Zadie Smith, then aged 12, watched Chapman on TV with her family and recalled here the profound impact she made. https://www.theguardian.com/music/2025/mar/31/zadie-smith-tracy-chapman-debut-album-free-nelson-mandela-concert?
Not that Chapman appeared to enjoy fame. She rarely gave interviews and never did the things expected of rising stars: attending exclusive award shows/parties, flaunting their partner/new found wealth, turning up on MTV, making expensive, showy videos, goofing on chat shows. Instead, she retreated into herself and went to work on a sophomore album. Considering the TC album was now selling millions and millions of copies worldwide – it has since sold over 20 million – there was real excitement around the release of Crossroads in 1989. I recall the guy who looked after Elektra’s account in Auckland breathlessly telling me how he’d heard a test pressing of Crossroads and it was going to blow minds.
It didn’t. Instead, 1989’s Crossroads bore all the hallmarks of “difficult second album”. Chapman had written the songs on TC as a complete unknown - Talkin’ ‘Bout A Revolution was written when she was 16 (yes, it sounds it) - working on them while studying anthropology in Boston. They were her life (so far) and, beyond busking and singing at the occasional campus anti-apartheid protest, she hadn’t even worked the local folk clubs.
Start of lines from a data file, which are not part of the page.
-- ==== Sys2Proof/Machine/Time.lean ====
section
/-!
DEFINITION. Family 0x8 and the time bases: the reference and its warm-up flag, PTP corrections and wraps, PTP
stamps, cross-stamps, timed launches (12 R296 to R320), and the wrap events of counters (02 R520).
-/
namespace Sys2Proof.Machine

/-! PTP arithmetic (R304, R309, R313). -/

/-- Changes a PTP base. -/
def State.setPtp (s : State) (p : Nat) (f : PtpBase → PtpBase) : State :=
  { s with tim.ptp := upd s.tim.ptp p f }

/-- A time in fifths of a fine LSB of TB_SHOT: that of a base's latest MAC edge (a T_SHOT value, 18 R446). -/
def State.edge5 (s : State) (b : PtpBase) : Int :=
  10240 * (s.tim.shot : Int) - 2048 * (5 * (s.time : Int) - b.edge) - 5 * s.treeShift s.tim.shot

/-- The latest MAC edge of a base in fine LSB. -/
def State.edgeFine (s : State) (b : PtpBase) : Nat := (s.edge5 b / 5).toNat

/-- A span in fifths of a fine LSB as 2^-32 ns of a base, rounded (R309): 12,800 of them are 1 ns. -/
def PtpBase.span (b : PtpBase) (d5 : Int) : Int :=
  if b.counting then roundDiv (d5 * 2 ^ 32 * (b.incr : Int)) (12800 * incrNom) else 0

/-- A base as it was at an instant, so many fifths of a tick from its latest MAC edge: with every correction and stop whose
edge lies at or before the instant, and no other (R306, R308). -/
def PtpBase.before (b : PtpBase) (d : Int) : PtpBase :=
  b.past.foldl (fun x p =>
    if (b.edge : Int) + d < (p.1 : Int) then
      { x with edge := p.1, value := p.2.1, incr := p.2.2.1, counting := p.2.2.2 } else x) b

/-- A base n MAC edges from its latest one: the value that it took there, and the base as it was. -/
def PtpBase.atEdge (b : PtpBase) (n : Int) : Int × PtpBase :=
  let x := b.before (16 * n)
  (if x.counting then (x.value : Int) + (16 * n + b.edge - x.edge) / 16 * x.incr else x.value, x)

/-- A base interpolated to an instant in fine LSB: from the latest MAC edge at or before it (R309, R313). -/
def State.ptpAt (s : State) (p : Nat) (t : Int) : Nat :=
  let b := s.ptp p
  let d := 5 * t - s.edge5 b
  let x := b.atEdge (d / 32768)
  ((x.1 + x.2.span (d % 32768)) % 2 ^ 64).toNat

/-- A base as it stood at a MAC edge stamped at a time in fine LSB: the value that it took there, and INCR. -/
def State.ptpAtEdge (s : State) (p : Nat) (t : Int) : Int × PtpBase :=
  let b := s.ptp p
  b.atEdge (roundDiv (5 * t - s.edge5 b) 32768)

/-- Path latencies in ps: receive and transmit (R309). -/
def pathLatency (speed10 : Bool) (fec : Nat) : Nat × Nat :=
  match speed10, fec with
  | false, 0 => (48650, 35850)
  | false, 1 => (87050, 40975)
  | false, _ => (215050, 56325)
  | true, 0 => (96000, 70400)
  | true, _ => (230400, 89600)

/-- Latency and asymmetry of a direction, in ps (R309). -/
def State.pathPs (s : State) (p : Nat) (rx : Bool) : Int :=
  let cfg := s.regN (OUT_ETH_CFG p)
  let lat := pathLatency (bit cfg 2) (bits cfg 5 4)
  let asym := signed 16 (if rx then s.fld (TIM_PTP_ASYM p) 31 16 else s.fld (TIM_PTP_ASYM p) 15 0)
  ((if rx then lat.1 else lat.2 : Nat) : Int) + 25 * asym

/-- The time of a frame's timestamp point: T in 2^-32 ns and the epoch time in fine LSB (R309). -/
def State.framePoint (s : State) (p : Nat) (rx : Bool) (tEvt tEdge : Int) : Nat × Int :=
  let b := s.ptpAtEdge p tEdge
  let ps := s.pathPs p rx
  let sgn : Int := if rx then -1 else 1
  let scaled : Int := if b.2.counting then (tEvt - tEdge) * (b.2.incr : Int) * 1000 else 0
  let t := b.1 + roundDiv (2 ^ 32 * (scaled + sgn * ps * 2560 * incrNom)) (2560000 * incrNom)
  ((t % 2 ^ 64).toNat, tEvt + sgn * (ps * 64 / 25))

/-- The same from the two stamps of the port's TDC, which are in the device's own time (18 R446). -/
def State.ptpPoint (s : State) (p : Nat) (rx : Bool) (tEvt tEdge : Quad) : Nat × Int :=
  let d := s.treeShift (tEvt.toNat / 2048)
  s.framePoint p rx (tEvt.toNat - d) (tEdge.toNat - d)

/-- The log entry of a PTP frame (R311): it is written, HEAD advances, and NOTIFY sends an EVENT. -/
def State.ptpLog (s : State) (p kind length lseq flags_ t : Nat) (tShot : Int) (data : List Byte) : State :=
  let head := s.regN (TIM_PTP_HEAD p)
  let fl := flags_ + (if 224 < data.length then 4 else 0) + b2n s.tim.warm + 8 * b2n (s.ptp p).stopped
  let e := leBytes 1 kind ++ leBytes 1 p ++ leBytes 2 length ++ leBytes 2 lseq ++ leBytes 2 fl ++ leBytes 8 t ++
    leBytesInt 8 (tShot % 2 ^ 59) ++ List.replicate 8 0 ++ slice data 0 224
  let s := { s with tim.logs := (s.tim.logs.filter fun (x : Nat × Nat × List Byte) => x.1 != p || x.2.1 != head % 256) ++ [(p, head % 256, e)] }
  let s := s.bump (TIM_PTP_HEAD p)
  if bit (s.regN (TIM_PTP_CFG p)) 0 then
    s.event OK 7 9 (leBytes 1 p ++ leBytes 1 kind ++ [0, 0] ++ leBytes 4 (s.regN (TIM_PTP_HEAD p)))
  else s

/-- PTP_INGRESS (R311): a datagram to port 319 or 320 that has passed the receive filter, stamped at tEvt, with
the MAC edge before it at tEdge, in fine LSB. -/
def execPtpIngress (p : Fin 4) (udpPort : Half) (payload : List Byte) (tEvt tEdge : Quad) (s : State) : Res :=
  .next (
    if ¬ nth s.out.ethUp p false ∨ (udpPort ≠ 319 ∧ udpPort ≠ 320) then s
    else if ¬ bit (s.regN (TIM_PTP_CFG p)) 1 then s.bump (OUT_ETH_RXDROP p)
    else
      let x := s.ptpPoint p true tEvt tEdge
      s.ptpLog p 1 payload.length 0 0 x.1 x.2 payload)

/-! PTP corrections and wraps (R304 to R308). -/

/-- Refuses a correction (R305). -/
def State.jumpRefused (s : State) : Done := (s.latch TIM_STATUS 0x4).refuse JUMP_REFUSED

/-- A correction waits for its MAC edge (R306). -/
def State.correct (s : State) (p : Nat) (isStep : Bool) (v : Int) : State :=
  s.setPtp p fun b => { b with corrs := b.corrs ++ [{ isStep := isStep, value := v, at_ := s.time }] }

def timeIncrOp : OpSpec :=
  { opcode := 0x81, lengthOk := exactly 12
    check := fun _ d => need (decide (field d 0 1 ≤ 3)) BAD_PARAM 16
    act := fun s _ p =>
      let b := field p.payload 0 1
      let v := field p.payload 4 8
      let dev := ((v : Int) - incrNom).natAbs
      if s.fld (TIM_PTP_CFG b) 23 16 * incrNom < dev * 1000000 then s.jumpRefused
      else { st := s.correct b false v } }

/-- TIME_INCR (R304, R305). -/
def execTimeIncr (o : Origin) (r : Request) (s : State) : Res := .next (s.serve timeIncrOp o r)

def timeStepOp : OpSpec :=
  { opcode := 0x82, lengthOk := exactly 12
    check := fun _ d => need (decide (field d 0 1 ≤ 3)) BAD_PARAM 16
    act := fun s _ p =>
      let b := field p.payload 0 1
      let v := fieldInt p.payload 4 8
      let limit := s.regN (TIM_PTP_JUMP b)
      if limit ≠ 0xFFFFFFFF ∧ limit * 2 ^ 32 < v.natAbs then s.jumpRefused
      else
        let s := s.setPtp b fun x => { x with stopped := x.stopped && !x.counting }
        { st := if v = 0 then s else s.correct b true v } }

/-- TIME_STEP (R305, R308): a step ends PTP_STOPPED once the clock is there. -/
def execTimeStep (o : Origin) (r : Request) (s : State) : Res := .next (s.serve timeStepOp o r)

/-- PTP_CORRECTION_EFFECT (R306): corrections of a base have taken effect at their MAC edge, which `State.tick` gives
them there; the device writes the TB_SHOT tick of that edge. -/
def execPtpCorrectionEffect (p : Fin 4) (s : State) : Res :=
  .next (match (s.ptp p).done with
    | none => s
    | some tick =>
      let s := s.setPtp p fun x => { x with done := none }
      (s.setRegN (TIM_PTP_CORR_LO p) (tick % 2 ^ 48 % 2 ^ 32)).setRegN (TIM_PTP_CORR_HI p) (tick % 2 ^ 48 / 2 ^ 32))

/-- PTP_WRAP (R307): the oldest wrap of a base in a direction sends its EVENT. -/
def execPtpWrap (p : Fin 4) (forward : Bool) (s : State) : Res :=
  .next (match s.tim.ptpWraps.find? fun w => w.1 == p.val && w.2.1 == forward with
    | none => s
    | some w =>
      let s := { s with tim.ptpWraps := s.tim.ptpWraps.erase w }
      let a := TIM_PTP_WRAPS p
      let v := if forward then s.regN a + 1 else s.regN a + (2 ^ 32 - 1)
      let wraps := if forward then decide (2 ^ 32 ≤ v) else s.regN a == 0
      let s := s.setRegN a v
      let s := if wraps then s.noteWrap 9 0 a 32 else s
      s.event OK 7 9 (leBytes 1 p ++ [if forward then 0x01 else 0xFF] ++ [0, 0] ++ leBytes 4 (s.regN a) ++
        leBytes 8 (w.2.2 % 2 ^ 59)))

/-- COUNTER_WRAP (02 R520): the oldest wrap of another counter sends its EVENT of class 8, dated by the wrap. -/
def execCounterWrap (s : State) : Res :=
  .next (match s.pk.wraps with
    | [] => s
    | w :: rest =>
      { s with pk.wraps := rest }.event OK 8 w.unit.toNat
        ([w.window] ++ [0, 0, 0] ++ leBytes 8 w.offset ++ leBytes 1 w.width ++ [0, 0, 0]) none (some w.at_))

/-! Warm-up flag (R300 to R303). -/

/-- A change of the warm-up flag (R303). -/
def State.setWarm (s : State) (on : Bool) (cause : Nat) : State :=
  if s.tim.warm = on then s
  else
    let s := { s with
      tim.warm := on, tim.gates := if on then s.tim.gates else 0
      tim.warmLost := if on then s.tim.warmLost else (s.tim.shot :: s.tim.warmLost).take 256 }
    let s := s.event OK 7 9 (leBytes 1 (b2n on) ++ leBytes 1 cause ++ [0, 0] ++
      leBytes 4 (s.regN TIM_REF_OFFSET) ++ leBytes 8 (s.fineNow % 2 ^ 59))
    if on then s.endCause (causeKey 0xA 1 4)
    else (s.latch TIM_STATUS 0x1).report (causeKey 0xA 1 4) 9 4 false

/-- OCXO_WARM_CHANGE (R300): the pin changes its level. -/
def execOcxoWarmChange (level : Bool) (s : State) : Res :=
  .next (if s.tim.pin = level then s else { s with tim.pin := level, tim.pinAt := s.time })

/-- The level of OCXO_WARM that counts is the active one of TIM_WARM_CFG.POL. -/
def State.pinActive (s : State) : Bool := s.tim.pinLevel.any (· != bit (s.regN TIM_WARM_CFG) 2)

/-- A level of OCXO_WARM counts once it has been stable for 200 us; a pin that leaves its active level clears the warm-up
flag (R300, R302). A write of POL acts at the later gates only (R320). -/
def State.qualifyPin (s : State) : State :=
  if s.tim.pinLevel = some s.tim.pin ∨ s.time < s.tim.pinAt + ticksUs 200 then s
  else
    let was := s.pinActive
    let s := { s with tim.pinLevel := some s.tim.pin, tim.pinOkAt := s.time }
    if was && !s.pinActive && bit (s.regN TIM_WARM_CFG) 1 && s.role != 2 then s.setWarm false 2 else s

/-- The fractional offset y_g of REFIN in 10^-12 that the stamps of a gate give, in fine LSB: their period against the
102,400,000 fine LSB that 1,000 periods of 25 MHz last (R301, 06 R172). Fewer than two stamps have no slope: a free
value. -/
def gateOffset (seed : Nat) (stamps : List Quad) : Int :=
  let ts := stamps.map fun t => (t.toNat : Int) - (stamps.headD 0).toNat
  if ts.length < 2 then Config.freeNat 92 seed
  else
    let p := slope ts.length (ts.foldl (· + ·) 0) (ts.zipIdx.foldl (fun m x => m + (x.2 : Int) * x.1) 0)
    roundRat ((p / 102400000 - 1) * 1000000000000)

/-- WARMUP_GATE (R301, R302; not on a worker, 18 R448): a gate of 1 s ends, in which a dedicated TDC has stamped every
1,000th edge of XSYS, at these times in fine LSB. y_g saturates in its register (00 R13). The first gate has no
predecessor to be compared with and does not pass. -/
def execWarmupGate (stamps : List Quad) (s : State) : Res :=
  .next (
    if s.time < s.tim.gateAt + ticksS 1 ∨ ¬ s.tim.xsys ∨ s.role = 2 then s
    else
      let cfg := s.regN TIM_WARM_CFG
      let y := gateOffset s.drawn stamps
      let s := if stamps.length < 2 then { s with drawn := s.drawn + 1 } else s
      let drift := match s.tim.prevY with
        | some z => decide ((y - z).natAbs ≤ bits cfg 23 8 * 100)
        | none => false
      let offset := bits cfg 7 4 == 0 || decide (y.natAbs ≤ bits cfg 7 4 * 1000000)
      let pass := drift && offset
      let s := s.setRegN TIM_REF_OFFSET (enc 32 (clampInt (-2147483648) 2147483647 y))
      let s := { s with tim.gateAt := s.time, tim.prevY := some y, tim.gateOk := pass
                        tim.gates := if pass then s.tim.gates + 1 else 0 }
      if bit cfg 3 && !pass then s.setWarm false (if drift then 4 else 3)
      else
        let n := bits cfg 31 24
        let from_ := s.time - ticksS n
        let ref := s.tim.onRef && decide (s.tim.refAt ≤ from_)
        let pin := !bit cfg 1 || (s.pinActive && decide (s.tim.pinOkAt ≤ from_))
        if ref && pin && (!bit cfg 3 || decide (n ≤ s.tim.gates)) then s.setWarm true 0 else s)

/-! Reference (R299). -/

def refSelectOp : OpSpec :=
  { opcode := 0x85, lengthOk := exactly 4
    check := fun _ d => need (decide (field d 0 1 ≤ 2)) BAD_PARAM 16
    act := fun s _ p =>
      let c := field p.payload 0 1
      if s.role = 2 then s.refuse STATE
      else if c = s.tim.refCode then { st := s }
      else s.doneIf [need (!s.anyLive) STATE, need (s.wfd.units.all fun u => u.st == .idle) STATE] fun s =>
        let s := { s with tim.onRef := false, tim.refNew := some c }
        { st := s.setWarm false 1, defer := true } }

/-- REF_SELECT (R299; 18 R444). -/
def execRefSelect (o : Origin) (r : Request) (s : State) : Res := .next (s.serve refSelectOp o r)

/-- REF_LOCK (R299): the timing PLL locks to REFIN, which answers the REF_SELECT that waits, or has failed to
within 20 ms. -/
def execRefLock (ok : Bool) (s : State) : Res :=
  .next (match s.tim.refNew with
    | some c =>
      if ok then
        { s with tim.refNew := none, tim.refCode := c, tim.onRef := s.tim.refin, tim.refAt := s.time }.finishDeferred OK
      else
        let since := match s.pk.deferred with | some d => d.since | none => 0
        if s.time < since + ticksMs 20 then s else { s with tim.refNew := none }.finishDeferred STATE
    | none =>
      if ok && s.tim.refin && !s.tim.onRef && s.boot.phase != .hardware && s.role != 2 then
        { s with tim.onRef := true, tim.refAt := s.time }
      else s)

/-! Cross-stamps (R313 to R315). -/

/-- A cross-stamp is taken on an event at a time in fine LSB: XSEQ advances, and this is the image (R313,
R314). -/
def State.crossImage (s : State) (source : Nat) (t : Int) : List Byte × State :=
  let back : Int := s.fineNow - t
  let sys := -(-(((s.tim.sys5 : Int) * 2048 - 4 * back)) / 10240)
  let safe := -(-(((s.tim.safe25 : Int) * 2048 - 2 * back)) / 51200)
  let state := b2n s.tim.warm + 2 * b2n (!s.tim.onRef) + 16 * flags (s.tim.ptp.map PtpBase.stopped)
  let s := if s.tim.xseq = 0xFFFFFFFF then s.noteWrap 9 0xFF 0 32 else s
  let seq := s.tim.xseq + 1
  (([0x01] : List Byte) ++ leBytes 1 source ++ leBytes 1 state ++ [0] ++ leBytes 4 seq.toNat ++ leBytesInt 8 (t % 2 ^ 59) ++
    ((List.range 4).flatMap fun p => leBytes 8 (s.ptpAt p t)) ++ leBytesInt 8 sys ++ leBytesInt 8 safe,
    { s with tim.xseq := seq })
She was a novice who suddenly found herself hugely famous and successful. And instructed by Elektra to deliver a follow-up. Well, Tracy duly did so. But the songs lacked spark.
Crossroads isn’t a bad album. I like how, with Chapman now co-producer, she stopped Kershenbaum from sweetening her songs. Her voice is strong and there is some imaginative instrumentation. But none of the songs demand you play them again and again. Sales slumped and audiences turned away: I recall her playing at Shepherds Bush Empire, a 2200 seater, in the mid-90s, where seven years prior she would have filled an arena. Her reluctance to engage with the media meant she attracted little attention and the albums that followed Crossroads didn’t excite anyone but the faithful.
To be honest, when I thought of American female singer songwriters in the 90s it was the likes of Lucinda Williams and Annie DeFranco who struck me as releasing exciting new music. So, when I was approached by the London PR who looked after Elektra/Warners artists asking as to whether I would be interested in interviewing Chapman, I was surprised.
Tracy from the Telling Stories inside sleeve. This is how I remember her looking when we met.
It was an odd offer: normally PRs pitch the artist to the journalist months in advance (so you have time to approach different publications). This time it appeared that Tracy was in town. And available for interview. It was a yes or no call. This must have been around 2000 when her album Telling Stories was released. It appears that the album had sold well in France but poorly in the UK (one week at no 85 in the charts) and Elektra had convinced her she needed to do some press.